INPUT MATERIAL.

/-- KILL begins the teardown; on a job already ending, or whose ranks have all reached END, it has no effect (R255). -/
def execKill (r : ReqId) (s : State) : Res :=
  runReq s r 3 5 fun s x =>
    withJob s r x fun key j =>
      if j.st == .loaded || j.st == .ended then jobStateErr s r j
      else if j.ending.isSome || allEnded s j then finish s r (ansOk 1)
      else finish (commit (beginEnd s key { status := 0x0105, detail := 0 }) r) r (ansOk 0)

/-- STATUS returns the run record as far as the job has run (R255). -/
def execJobStatus (r : ReqId) (s : State) : Res :=
  runReq s r 3 6 fun s x =>
    withJob s r x fun _ j => finish s r (ansOk (jobStateCode j.st) (runRecord s j))

/-- UNLOAD removes a job that is not launched (R255). -/
def execUnload (r : ReqId) (s : State) : Res :=
  runReq s r 3 7 fun s x =>
    withJob s r x fun key j =>
      if j.st != .loaded && j.st != .ended then jobStateErr s r j
      else
        let s := { s with
          sch := { s.sch with jobs := tdel s.sch.jobs key }
          tie := { s.tie with scheds := tdel s.tie.scheds key } }
        finish (commit s r) r (ansOk 0)

/-- A RUN cancelled by its upper timeout, by ABORT or by a reset. Of a job that already ends, the timeout has no effect: its end completes the
RUN (R254). Else the RUN completes at once, and the job is torn down as by KILL, unless it ends already or every rank has reached END (R255). -/
def cancelRun (s : State) (r : ReqId) (status : Nat) : State :=
  match s.sch.jobs.find? fun x => x.2.run == some r with
  | none => finish s r (ansErr status)
  | some x =>
    if status == 0x0003 && x.2.ending.isSome then s
    else
      let s := completeRun s x.2 status 0
      let s := updJob s x.1 fun j => { j with run := none }
      if allEnded s x.2 then s else beginEnd s x.1 { status, detail := 0 }

/-- A SUSPEND that no longer waits (R247). -/
def cancelSuspend (s : State) (r : ReqId) : State :=
  { s with sch := { s.sch with jobs := s.sch.jobs.map fun x => (x.1, { x.2 with suspends := x.2.suspends.filter (· != r) }) } }

/-! ### The dispatcher (R127-R129, R542) -/

/-- Where the next word of a slot's stream stands in DRAM (R236, R237). -/
def wordPlace (j : Job) (sl : Slot) : Nat := j.imageBase + jStreamOff j sl.rank + sl.pos

/-- The stream runs past STREAM_LEN without END (R249). -/
def streamOver (j : Job) (sl : Slot) : Bool := decide (jStreamLen j sl.rank < sl.pos + 32)

/-- The dispatcher can take the slot's next word: it may read, and the word's queue has room (R129, R158). -/
def takesWord (s : State) (c i : Nat) : Bool :=
  match slotJob s c i with
  | none => false
  | some j =>
    let a := wordPlace j (slot s c i)
    mayDispatch s c i j &&
      (streamOver j (slot s c i) || !rangeBusy s a 32 && (poisoned s a 32 || hasRoom (slot s c i) (mread (ncRead s a 32).mem a 32)))

/-- The fault of a word whose header has reserved bits set or whose opcode is not assigned (R127, R128). The faults of THY_FILL have an order of
their own (R229); a fault of an array command is shown by its array (R171). -/
def wordFault (s : State) (c : Clu) (i : SlotIx) (w : List Byte) (pos : Nat) : Option State :=
  if !opAssigned (wOp w) then some (contextFault s c.val i.val 0x01 pos 0)
  else if headerReserved w then
    some (if wOp w == 0x9F then contextFault s c.val i.val ((tfFault s c.val i.val w).getD 0x02) pos 0
      else if wOp w == 0x20 || wOp w == 0x21 then arrFault s c i (wArr w) 0x02 pos
      else contextFault s c.val i.val 0x02 pos 0)
  else none

/-- A synchronisation command that does not wait is carried out in the cycle in which it is read (R542). -/
def carryOut (c : Clu) (i : SlotIx) (s : State) : Res :=
  match (slot s c.val i.val).cur with
  | none => .next s
  | some q =>
    match wOp q.word with
    | 0x80 => execSyncNop c i s
    | 0x81 => execBarrier c i s
    | 0x84 => execRwait c i s
    | 0x85 => execDlArm c i s
    | 0x86 => execDlCheck c i s
    | 0x87 => execDlEnd c i s
    | 0x88 => execPathStore c i s
    | 0x89 => execJump c i s
    | 0x8A => execLoop c i s
    | 0x8B => execYield c i s
    | 0x8F => execStreamEnd c i s
    | _ => .next s

/-- The dispatcher reads the next word of slot `i`, checks its opcode and header, and hands it on (R127, R128). -/
def readWord (c : Clu) (i : SlotIx) (j : Job) (s : State) : Res :=
  let sl := slot s c.val i.val
  let a := wordPlace j sl
  if streamOver j sl then .next (contextFault s c.val i.val 0x20 sl.pos 0)
  else if poisoned s a 32 then .next (mediaFault s c.val i.val sl.pos a)
  else
    let s := ncRead s a 32
    let w := mread s.mem a 32
    match wordFault s c i w sl.pos with
    | some t => .next t
    | none => carryOut c i (routeWord s c.val i.val { word := w, pos := sl.pos, seq := sl.nextSeq })

/-- The slot whose word the dispatcher reads: the first in rotating order that has its word ready and can take it (R542). -/
def dispatchTurn (s : State) (c : Nat) (ready : BitVec 4) : Option Nat :=
  (rotated (cluster s c).dispSlot.val).find? fun i => ready.getLsbD i && takesWord s c i

/-- DISPATCH_WORD: the dispatcher, which has read no word in this cluster cycle, reads one; `ready` names the slots whose next word has
come from DRAM (R542). -/
def execDispatchWord (c : Clu) (ready : BitVec 4) (s : State) : Res :=
  if (cluster s c.val).dispatched then .next s
  else
    match dispatchTurn s c.val ready with
    | none => .next s
    | some n =>
      let i : SlotIx := ⟨n % 4, by omega⟩
      match slotJob s c.val i.val with
      | none => .next s
      | some j => readWord c i j (updClu s c.val fun k => { k with dispatched := true, dispSlot := i })

end Sys2Proof.Machine
end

PROBLEM.
Find "def wordPlace (j" in the entries above and copy that whole line exactly, then each line after it through the line that contains "def takesWord (s".

OUTPUT OF THE EXERCISE.
def wordPlace (j : Job) (sl : Slot) : Nat := j.imageBase + jStreamOff j sl.rank + sl.pos

/-- The stream runs past STREAM_LEN without END (R249). -/
def streamOver (j : Job) (sl : Slot) : Bool := decide (jStreamLen j sl.rank < sl.pos + 32)

/-- The dispatcher can take the slot's next word: it may read, and the word's queue has room (R129, R158). -/
def takesWord (s : State) (c i : Nat) : Bool :=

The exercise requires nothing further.